Transcript of Iaetsd quick detection technique to reduce congestion in

Page 1: Iaetsd quick detection technique to reduce congestion in

Quick Detection Technique to Reduce Congestion in

WSN

M.Manipriya1, B.Arputhamary

2,

1M.Phil scholar, Department of computer science, Bishop Heber college(Autonomous),

Trichirapalli-620 017 2Asst.professor, Department of computer Applications, Bishop Heber college(Autonomous),

Trichirapalli-620017

[email protected]

[email protected]

Abstract - Wireless Sensor Networks (WSNs) are

employed for either continuous monitoring or event

detection in the target area of interest. In event-driven

applications, it is critical to report the detected events in

the area and with sudden bursts of traffic possible due to

spatially-correlated events or multiple events, the data

loss due to congestion will result in information loss or

delayed arrival of the sensed information. Congestion

control techniques detect congestion and attempt to

recover from packet losses due to congestion, but they

cannot eliminate or prevent the occurrence of congestion.

Congestion avoidance techniques employ proactive

measures to alleviate future congestion using parameters

like queue length, hop count, channel conditions, and

priority index. However, maintaining and processing

such information becomes a significant overhead for the

sensor nodes and degrades the performance of the

network. This paper propose a congestion avoidance

quick detection technique (QDT) that uses the queue

buffer length of the sensor nodes to estimate the

congestion and diffuse traffic to provide a congestion-

free routing path towards the base station. This protocol

provides event reporting, packet delivery ratio, by

dynamically diffusing the traffic in the network using

multiple forwarders in addition to backup forwarding.
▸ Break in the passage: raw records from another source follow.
-- ==== Sys2Proof/Machine/PortBase.lean ====
section
/-! DEFINITION. Access to ports, partitions, virtual hubs and lifted presentations; what a virtual port shows; the port events (Tables 2.2, 11.15). -/

namespace Sys2Proof.Machine

open Sys2Proof

/-- Change the data side of one port. -/
def State.updPort (s : State) (p : Port) (f : PortState → PortState) : State := { s with ports := s.ports.upd p f }
/-- Change one partition. -/
def State.updPart (s : State) (k : Part) (f : PartState → PartState) : State := { s with parts := s.parts.upd k f }
/-- Change one upstream port. -/
def State.updUp (s : State) (k : Part) (f : UpState → UpState) : State := { s with ups := s.ups.upd k f }
/-- Change the MF presentation of one partition. -/
def State.updMf (s : State) (k : Part) (f : MfState → MfState) : State := { s with mfs := s.mfs.upd k f }
/-- Change the lifted side of a port that has one. -/
def State.updLift (s : State) (p : Port) (f : LiftPort → LiftPort) : State := { s with lift := s.lift.upd p (fun o => o.map f) }

/-- The port at a position of a partition's tree, where one is assigned (R44). -/
def State.portAtPos (s : State) (k : Part) (i : Pos) : Option Port :=
  allPorts.find? (fun p => s.partOf.get p == k && s.posOf.get p == i)

/-- Whether the SuperSpeed side of a partition's upstream port is active. -/
def State.ssActive (s : State) (k : Part) : Bool := (s.ups.get k).ssSide == .active

/-- Whether the USB 2.0 side can carry devices: presented, and not at Full-Speed, suspended or not (R194). -/
def State.u2Usable (s : State) (k : Part) : Bool := (s.ups.get k).usb2 != .notPresented && !(s.ups.get k).fullSpeed

/-- Whether presentation is possible on a port's partition now: Connected, not in Maintenance, its side decided (Table 3.3, R185). -/
def State.possibleOn (s : State) (k : Part) : Bool :=
  (s.parts.get k).st == .connected && (s.parts.get k).withdraw.isNone && s.mode != .maintenance && (s.ups.get k).ssSide != .deciding

/-- Whether presentation of a port is possible now; LIFT-mode devices that wait for a side wait for it (Table 3.3), and a PASS device on
D+/D− waits for a USB 2.0 side that carries devices (R194). -/
def State.possible (s : State) (p : Port) : Bool :=
  let k := s.partOf.get p
  let x := s.ports.get p
  s.possibleOn k && (!x.needSs || s.ssActive k) && (!x.needU2 || s.u2Usable k) && (x.dataMode != .pass || !x.line || s.u2Usable k)

/-- Whether the port-die link of a port is active (R17). -/
def State.dieUp (s : State) (p : Port) : Bool := s.portLinks.get (dieOf p) == .active

/-- Whether a port's data mode is one in which devices attach. -/
def dataModeAttaches (m : DataMode) : Bool := m == .auto || m == .lift || m == .pass

/-- Whether a device is connected on a port. -/
def PortState.connected (x : PortState) : Bool := x.line || x.ssLink == .u0

/-- The presented states of Table 3.4. -/
def presentedSt : PortSt → Bool
  | .waitReset => true
  | .resetting => true
  | .enabled => true
  | .suspended => true
  | .l1 => true
  | .probe => true
  | _ => false

/-- Whether a port is presented: QUENCHED counts when entered from a presented state other than PROBE (R69, R94). -/
def PortState.presented (x : PortState) : Bool :=
  presentedSt x.st && !x.ownReset ||
    (x.st == .quenched && match x.quenchedFrom with
      | some q => presentedSt q && q != .probe
      | none => false)

/-- The side on which a path appears (Table 2.2). -/
def sideOf : Path → Side
  | .lifted => .superSpeed
  | .native => .superSpeed
  | _ => .usb2

/-! ## Virtual hubs -/

/-- Change one hub tree of a partition. -/
def State.updTree (s : State) (k : Part) (side : Side) (f : HubTree → HubTree) : State :=
  match side with
  | .superSpeed => { s with ssTree := s.ssTree.upd k f }
  | .usb2 => { s with u2Tree := s.u2Tree.upd k f }

/-- One hub tree of a partition. -/
def State.treeOf (s : State) (k : Part) : Side → HubTree
  | .superSpeed => s.ssTree.get k
  | .usb2 => s.u2Tree.get k

/-- Change one leaf port. -/
def State.updLeaf (s : State) (k : Part) (side : Side) (i : Pos) (f : VPort → VPort) : State :=
  s.updTree k side (fun t => { t with leaf := t.leaf.upd i f })

/-- Change one top-hub port. -/
def State.updTop (s : State) (k : Part) (side : Side) (n : Fin 9) (f : VPort → VPort) : State :=
  s.updTree k side (fun t => { t with top := t.top.upd n f })

/-- The leaf hub of a position (Table 2.1), as its hub index. -/
def leafOf (i : Pos) : HubIx := ⟨1 + i.val / 14, by omega⟩

/-- The leaf-hub port number 1–14 of a position. -/
def leafPortOf (i : Pos) : Nat := 1 + i.val % 14

/-- The positions of a leaf hub. -/
def positionsOf (h : HubIx) : List Pos := (List.finRange 112).filter (fun i => leafOf i == h)

/-- UPk in U3 signals its exit. -/
def State.signalU3Exit (s : State) (k : Part) : State :=
  if (s.ups.get k).link = .u3 then (s.updUp k (fun u => { u with ownExit := true })).emit (.up k .u3Exit) else s

/-- A change of connection at a position, while its side of UPk is suspended, wakes the host where the hub that holds the position lets
it: DEVICE_REMOTE_WAKEUP of the USB 2.0 leaf hub, the function remote wake and the port's wake mask of the SuperSpeed leaf hub (Table
2.6, R195). [DEDUCED: log 54] -/
def State.hubWake (s : State) (k : Part) (side : Side) (i : Pos) (connect : Bool) : State :=
  let t := s.treeOf k side
  let hub := t.hubs.get (leafOf i)
  match side with
  | .usb2 => if hub.remoteWake && (s.ups.get k).usb2 == .suspended && (s.u2Tree.get k |>.hubs.get 0).remoteWake then s.emit (.up k .usb2Resume) else s
  | .superSpeed =>
    if hub.remoteWake && (t.leaf.get i).remoteWakeMask.getLsbD (if connect then 0 else 1) then s.signalU3Exit k else s

/-- Whether a top-hub port of a side has power and a device, so that the hub behind it answers (Table 2.4). -/
def State.topOn (s : State) (k : Part) (side : Side) (h : HubIx) : Bool :=
  if g : h.val = 0 then true
  else
    let v := (s.treeOf k side).top.get ⟨h.val - 1, by omega⟩
    v.powered && v.connected

/-- A position shows a connect on a side. A Powered-off SuperSpeed port shows it once it is powered, and the positions of a leaf hub
behind a Powered-off port show nothing (Table 2.4). -/
def State.showConnect (s : State) (p : Port) (side : Side) (enabled : Bool) : State :=
  let k := s.partOf.get p
  let i := s.posOf.get p
  if !s.topOn k side (leafOf i) then s
  else
    let s := s.updLeaf k side i (fun v =>
      { v with connected := true, cConnect := true, enabled, suspended := false, speedKnown := false, link := if enabled then .u0 else .disabled })
    s.hubWake k side i true

/-- A position shows a disconnect. -/
def State.showDisconnect (s : State) (p : Port) (side : Side) : State :=
  let k := s.partOf.get p
  let i := s.posOf.get p
  let s := s.updLeaf k side i (fun v =>
    { v with connected := false, cConnect := v.cConnect || v.connected, enabled := false, suspended := false, speedKnown := false, link := .disabled })
  s.hubWake k side i false

/-! ## Codes and events -/

/-- The code of a data mode. -/
def modeCode : DataMode → Nat
  | .auto => 0
  | .lift => 1
  | .pass => 2
  | .charge => 3
  | .off => 4

/-- A data mode from its code. -/
def modeOfCode : Nat → Option DataMode
  | 0 => some .auto
  | 1 => some .lift
  | 2 => some .pass
  | 3 => some .charge
  | 4 => some .off
  | _ => none

/-- The code of a path. -/
def pathCode : Path → Nat
  | .none => 0
  | .lifted => 1
  | .passthrough => 2
  | .translated => 3
  | .native => 4
  | .extHub => 5

/-- The code of a speed. -/
def speedCode : Speed → Nat
  | .none => 0
  | .low => 1
  | .full => 2
  | .high => 3
  | .gen1x1 => 4
  | .gen2x1 => 5

/-- The code of a port state (Table 3.3 in order). -/
def portStCode : PortSt → Nat
  | .off => 0
  | .charge => 1
  | .idle => 2
  | .pending => 3
  | .debounce => 4
  | .probe => 5
  | .waitReset => 6
  | .resetting => 7
  | .enabled => 8
  | .suspended => 9
  | .l1 => 10
  | .quenched => 11
  | .error => 12
  | .draining => 13
  | .disabling => 14

/-- The code of a PORT_DETACH reason (Table 3.7). -/
def reasonCode : Reason → Nat
  | .unplug => 1
  | .moved => 2
  | .withdrawn => 3
  | .mode => 4
  | .reset => 5
  | .portError => 6
  | .vbusOff => 7
  | .containment => 8
  | .sideChange => 9

/-- The flags of PORT_GET byte 8. -/
def State.portFlags (s : State) (p : Port) : Nat :=
  let x := s.ports.get p
  bnat x.isoLift + 2 * bnat x.l1Enable + 4 * bnat (x.bcMode == .cdp) + 8 * bnat (s.vbus.get p).setting +
    16 * bnat (s.vbus.get p).released + 32 * bnat x.fallenBack

/-- PORT_ATTACH (Table 11.15). -/
def State.attachEvent (s : State) (p : Port) : State :=
  let x := s.ports.get p
  s.portEvent p 0x8301
    ([BitVec.ofNat 8 (s.partOf.get p).val, BitVec.ofNat 8 (s.posOf.get p).val, BitVec.ofNat 8 (pathCode x.path),
      BitVec.ofNat 8 (speedCode x.speed)] ++ le16 x.vid.toNat ++ le16 x.pid.toNat ++
      [BitVec.ofNat 8 (modeCode x.dataMode), BitVec.ofNat 8 (bnat x.qualified)])

/-- PORT_DETACH (Table 11.15), to the partition left. -/
def State.detachEvent (s : State) (p : Port) (r : Reason) (discarded : Nat) : State :=
  s.portEvent p 0x8302 ([BitVec.ofNat 8 (reasonCode r), BitVec.ofNat 8 (s.partOf.get p).val, 0, 0] ++ le64 discarded)

/-- PORT_MODE_CHANGED (Table 11.15). -/
def State.modeEvent (s : State) (p : Port) (old : DataMode) : State :=
  s.portEvent p 0x8303
    [BitVec.ofNat 8 (modeCode (s.ports.get p).dataMode), BitVec.ofNat 8 (modeCode old), BitVec.ofNat 8 (s.portFlags p)]

/-- LIFT_FALLBACK (Table 11.15). -/
def State.fallbackEvent (s : State) (p : Port) (reason detail : Nat) : State :=
  s.portEvent p 0x8401 ([BitVec.ofNat 8 reason, BitVec.ofNat 8 (modeCode (s.ports.get p).dataMode)] ++ le16 detail)

end Sys2Proof.Machine
end

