/-- A standard request to the MF; a request while it is not presented reaches nothing. -/
def State.mfRequest (s : State) (k : Part) (r : Setup) (data : List Byte) : State :=
  let m := s.mfs.get k
  match m.side with
  | none => s
  | some side =>
    let ss := side == .superSpeed
    let w := r.wValue.toNat
    let i := r.wIndex.toNat % 256
    let upd := fun (f : MfState → MfState) => (s.updMf k f).ctlOk k
    if r.is 0x80 6 then
      match s.mfGetDescriptor k side (w / 256) (w % 256) with
      | some b => s.ctlRead k r b
      | none => s.ctlError k
    else if r.is 0x80 0 then
      s.ctlRead k r (le16 (1 + 2 * bnat (!ss && m.remoteWake) + 4 * bnat (ss && m.u1Enable) + 8 * bnat (ss && m.u2Enable)))
    else if r.is 0x81 0 then
      if m.config == 1 && i < 13 then s.ctlRead k r (le16 (if ss && i == 0 then 1 + 2 * bnat m.funcWake else 0)) else s.ctlError k
    else if r.is 0x82 0 then
      if mfHasEp r.endpoint then s.ctlRead k r (le16 (bnat (m.halted.contains r.endpoint))) else s.ctlError k
    else if r.is 0x00 5 then upd (fun m => { m with address := BitVec.ofNat 7 w })
    else if r.is 0x80 8 then s.ctlRead k r [BitVec.ofNat 8 m.config]
    else if r.is 0x00 9 then (if w ≤ 1 then upd (fun m => { m with config := w, halted := [] }) else s.ctlError k)
    else if r.is 0x81 10 then (if m.config == 1 && i < 13 then s.ctlRead k r [0] else s.ctlError k)
    else if r.is 0x01 11 then (if m.config == 1 && i < 13 && w == 0 then s.ctlOk k else s.ctlError k)
    else if r.isClearHalt then
      if mfHasEp r.endpoint then upd (fun m => { m with halted := m.halted.filter (· != r.endpoint) }) else s.ctlError k
    else if r.isSetHalt then
      if mfHasEp r.endpoint then upd (fun m => { m with halted := r.endpoint :: m.halted.filter (· != r.endpoint) }) else s.ctlError k
    else if r.is 0x01 3 && w == 0 && ss && i == 0 then
      upd (fun m => { m with funcSuspend := bit r.wIndex.toNat 8, funcWake := bit r.wIndex.toNat 9 })
    else if (r.is 0x00 3 || r.is 0x00 1) && w == 48 && ss then upd (fun m => { m with u1Enable := r.bRequest == 3 })
    else if (r.is 0x00 3 || r.is 0x00 1) && w == 49 && ss then upd (fun m => { m with u2Enable := r.bRequest == 3 })
    else if (r.is 0x00 3 || r.is 0x00 1) && w == 1 then upd (fun m => { m with remoteWake := r.bRequest == 3 })
    else if r.is 0x00 48 && ss && data.length == 6 then upd (fun m => { m with sel := data })
    else if r.is 0x00 49 && ss then upd (fun m => { m with isochDelay := r.wValue })
    else s.ctlError k

end Sys2Proof.Machine
end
Results show that our protocol significantly improves

event reporting in terms of packet delivery ratio by

avoiding congestion while diffusing the traffic

effectively.

Keywords: Wireless sensor network, node detection

algorithm, reducing congestion.

I. INTRODUCTION

Wireless sensor network is an emerging

technology in research field; it is used to monitor

health condition, temperature also used in military

application, home applications, etc. Wireless

sensors are also used in forest fire detection,

inventory control, energy management, and so on.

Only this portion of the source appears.